Using new techniques powered by artificial intelligence (AI), the company will scan photos, videos and content on users’ profiles – including bios, captions, and comments – to estimate their age. By looking for clues such as mentions of birthday parties or school grades, Meta plans to deactivate accounts for those believed to be under 13.

However, given the known limitations of age assurance technologies, and the compliance concerns raised with Australia’s social media ban, many underage children remain active on social media platforms. What is unclear about these new “clues” is whether and how teens may be able to circumvent these new controls by ensuring their platform content gives the appearance of older, adult material.

Meta’s new process for reporting underage accounts is likely intended to address this concern.

Easier reporting of underage accounts will augment content scanning, providing another avenue to identify underage accounts. This will also use AI, alongside human reviewers. Meta says this will ensure reports are “addressed with more speed and reliability”.

Meta explains that users who are reported to be underage, inaccurately, will be able to undergo age checks to retain their accounts.

A consolidated ‘Family Centre’

Meta’s new “Family Centre” will consolidate parental supervision tools for Facebook, Instagram, Horizon, and Messenger in one place.

Through the “Family Centre”, Meta will start sending parents notifications when their teens add new topics and interests across platforms – such as photography, sports, or beauty.

Meta says this will enable parents to “stay informed” and have “meaningful conversations” with their children about the general topics they follow.

However, under Australia’s social media restrictions, children under 16 are not allowed to hold social media accounts.

This means, in Australia, topic access will only be available to parents of teens aged 16 and 17 on Instagram and Facebook. But this access will not be automatic. Parents will need to send an invitation to their teens, asking to supervise their accounts, which teens must accept.

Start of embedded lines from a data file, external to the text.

/-- The walk of list entries `e` onward from position `pos`, up to `hi`: the runs read, or the status of the
first failing entry (R247, R250). -/
def State.walk (s : State) (x : Attn) (t : Nat) : Nat → Nat → Nat → List KvRun × Nat × Nat
  | 0, _, pos => ([], pos, 0)
  | n + 1, e, pos =>
    if x.keyHi ≤ pos then ([], pos, 0) else
    let a := Mem.lpddr (s.ctxListAddr t + 16 * e)
    let page := s.loadNat a 4
    let tag := s.loadNat (a + 4) 1
    let count := s.loadNat (a + 6) 2
    let used := decide (x.keyLo < pos + count) && decide (x.keyLo < x.keyHi)
    let badPage := decide (s.get Fld.MEMC_KV_POOL_PAGES_PAGES 0 ≤ page)
    match tagBytes tag, x.q with
    | none, _ =>
      if used then ([], pos, 0x0103) else if badPage ∨ count = 0 then ([], pos, 0x0204)
      else s.walk x t n (e + 1) (pos + count)
    | some b, some q =>
      if used && (attnPair q tag).isNone then ([], pos, 0x0103)
      else if badPage ∨ count < 1 ∨ ppp (s.ctxD t) b < count then
        ([], pos, 0x0204)
      else
        let r := s.walk x t n (e + 1) (pos + count)
        (⟨pos, count, tag, Mem.lpddr (s.pageAddr page), if tag = 2 then s.loadNat (a + 8) 4 else 0x3F800000,
          if tag = 2 then s.loadNat (a + 12) 4 else 0x3F800000⟩ :: r.1, r.2)
    | some _, none => ([], pos, 0)

/-- The runs of the slots of a snapshot, from position `pos`. -/
def State.slotRuns (s : State) (t : Nat) (v : Snap) (pos : Nat) : List KvRun :=
  let tag := s.ctxTag t
  let ks := if tag = 2 then s.ctxKScale t else 0x3F800000
  let vs := if tag = 2 then s.ctxVScale t else 0x3F800000
  let n := if v.pendSlot = 0xFF then 0 else v.pendCount
  (if v.pendSlot = 0xFF then [] else [⟨pos, n, tag, Mem.staging v.pendSlot, ks, vs⟩]) ++
  (if v.slot = 0xFF then [] else [⟨pos + n, v.staged, tag, Mem.staging v.slot, ks, vs⟩])

/-- All runs of the command, or the status that ends it. -/
def State.runsOf (s : State) (x : Attn) (t : Nat) (v : Snap) : List KvRun × Nat :=
  let r := s.walk x t v.pages 0 0
  if r.2.2 ≠ 0 then ([], r.2.2) else
  let more := s.slotRuns t v r.2.1
  let bad := more.any (fun u => decide (x.keyLo < u.first + u.count) && decide (u.first < x.keyHi) &&
    decide (x.keyLo < x.keyHi) && decide (0 < u.count) &&
    ((tagBytes u.tag).isNone || (match x.q with
      | some q => (attnPair q u.tag).isNone
      | none => false)))
  if bad then ([], 0x0103) else (r.1 ++ more, 0)

/-- The blocks of a run: first key and count, at most 128 keys each, within KEY_LO and KEY_HI (R242). -/
def KvRun.blocks (r : KvRun) (x : Attn) : List (KvRun × Nat × Nat) :=
  let lo := max r.first x.keyLo
  let hi := min (r.first + r.count) x.keyHi
  (List.range (ceilDiv (hi - lo) 128)).map (fun i => (r, lo + i * 128, min 128 (hi - (lo + i * 128))))

/-- The bytes of keys and values that the blocks of a run take from it. -/
def KvRun.bytesRead (r : KvRun) (x : Attn) (dim : Nat) : Nat :=
  ((r.blocks x).map (fun b => 2 * b.2.2 * dim * (tagBytes r.tag).getD 1)).sum
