/-- CHOL and ABA: flagged below THRESH. -/
def pivotPos (regEn : Bool) (thresh shift : Int) (w : Nat) (d : Sx) : Pivot :=
  if thresh ≤ d.1 then ⟨d, false, false⟩
  else if regEn then
    let v := satBits w (d.1 + shift) d.2
    ⟨if v.1 < thresh then (thresh, v.2) else v, true, false⟩
  else ⟨d, false, true⟩

/-- The other operations: flagged when its magnitude lies below THRESH. -/
def pivotAbs (regEn : Bool) (thresh shift : Int) (w : Nat) (d : Sx) : Pivot :=
  if thresh ≤ d.1.natAbs then ⟨d, false, false⟩
  else if regEn then
    let v := satBits w (if d.1 < 0 then d.1 - shift else d.1 + shift) d.2
    ⟨if thresh ≤ (v.1.natAbs : Int) then v else (if v.1 < 0 then -thresh else thresh, v.2), true, false⟩
  else ⟨d, false, true⟩

/-! ### Items -/

/-- What an item has produced so far: its words by place, and its conditions (R276). -/
structure Item where
  words : List (Nat × Int)
  reg : Bool
  zero : Bool
  ovf : Bool
  cold : Bool
  noConv : Bool
  /-- the x values of ITER, which its warm record keeps -/
  warm : Bool
  deriving DecidableEq, Repr

/-- A new item. -/
def Item.empty : Item := ⟨[], false, false, false, false, false, false⟩
/-- Word at place p. -/
def Item.at (t : Item) (p : Nat) : Int := Sparse.get 0 t.words p
/-- Gives place p a value, and keeps its overflow. -/
def Item.put (t : Item) (p : Nat) (v : Sx) : Item :=
  { t with words := Sparse.put 0 t.words p v.1, ovf := t.ovf || v.2 }
/-- Notes a pivot. -/
def Item.note (t : Item) (p : Pivot) : Item :=
  { t with reg := t.reg || p.reg, zero := t.zero || p.stop, ovf := t.ovf || p.value.2 }

/-- Subtracts the products of a row and another over k in 0 … j − 1 (R272). -/
def dotDown (acc : Sx) (ks : List Nat) (p q : Nat → Int) (fp fq f : Nat) : Sx :=
  ks.foldl (fun a k => macStep a (-1) (p k) (q k) fp fq f) acc

/-- One column of CHOL (R272). -/
def cholCol (x : Solve) (e : RangeEntry) (a : Nat → Nat → Int) (t : Item) (j : Nat) : Item :=
  if t.zero then t else
  let n := x.n
  let l (u : Item) (i k : Nat) := u.at (i * n + k)
  let p := pivotPos x.regEn x.thresh x.shift 48
    (dotDown (a j j, false) (List.range j) (l t j) (l t j) e.fx e.fx e.fa)
  if p.stop then t.note p else
  let d := sqrtWrite p.value e.fa e.fx
  let r := recipOf d.1 e.fx
  ((List.range n).filter (fun i => decide (j < i))).foldl (fun u i =>
    u.put (i * n + j) (recipWrite (dotDown (a i j, false) (List.range j) (l u i) (l u j) e.fx e.fx e.fa) r e.fa e.fx))
    ((t.note p).put (j * n + j) d)

/-- One column of LDLT (R272). -/
def ldltCol (x : Solve) (e : RangeEntry) (a : Nat → Nat → Int) (t : Item) (j : Nat) : Item :=
  if t.zero then t else
  let n := x.n
  let l (u : Item) (i k : Nat) := u.at (i * n + k)
  let w : List Sx := (List.range j).map (fun k =>
    plainWrite (macStep (0, false) 1 (l t j k) (l t k k) e.fx e.fx e.fx) e.fx e.fx)
  let wk (k : Nat) : Int := (w.getD k (0, false)).1
  let p := pivotAbs x.regEn x.thresh x.shift 48
    (dotDown (a j j, w.any (fun v => v.2)) (List.range j) (l t j) wk e.fx e.fx e.fa)
  if p.stop then t.note p else
  let d := plainWrite p.value e.fa e.fx
  let r := recipOf d.1 e.fx
  ((List.range n).filter (fun i => decide (j < i))).foldl (fun u i =>
    u.put (i * n + j) (recipWrite (dotDown (a i j, false) (List.range j) (l u i) wk e.fx e.fx e.fa) r e.fa e.fx))
    ((t.note p).put (j * n + j) d)

/-- The diagonal's reciprocals, with the pivots that they come from (R274). -/
def diagRecips (x : Solve) (f : Nat) (diag : Nat → Int) (t : Item) : List Recip × Item :=
  (List.range x.n).foldl (fun a i =>
    if a.2.zero then a else
    let p := pivotAbs x.regEn x.thresh x.shift 32 (diag i, false)
    (a.1 ++ [recipOf p.value.1 f], a.2.note p)) ([], t)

This means children can refuse to provide access and not provide topic visibility to their parents.

This is an important limitation. It means children can retain privacy for their account content if they choose. Under article 16 of the United Nations’ Convention on the Rights of the Child, every child has the right to privacy and the right to get information from the internet and other sources.

For those who accept a parent’s invitation, Meta’s changes may introduce some privacy risks. But limiting access to general topics does preserve some privacy, as specific conversations and materials cannot be accessed.

Parents will need to be proactive

This new parental supervision feature will only be successful if parents and teens choose to use it. Parents will need to be proactive, to request access and (if approved by the teen) review the topics. Parents will also need to start conversations with their children to determine the nature of the content within those general topics.

For example, a 2025 study showed a link between frequent social media use and negative body image. It highlighted the need for “support from parents […] to mitigate these effects”.

But a general topic such as “beauty” cannot distinguish between helpful makeup tips and content promoting unrealistic beauty ideals. Similarly, a general topic such as “sports” cannot discern potentially harmful gender stereotypes affecting young athletes.

Understanding the potential risks and harms of social media content requires parents to actively view – and discuss – that content with their teens.

In 2024, Meta’s then global affairs chief Nick Clegg explained that “even when we build these controls, parents don’t use them”.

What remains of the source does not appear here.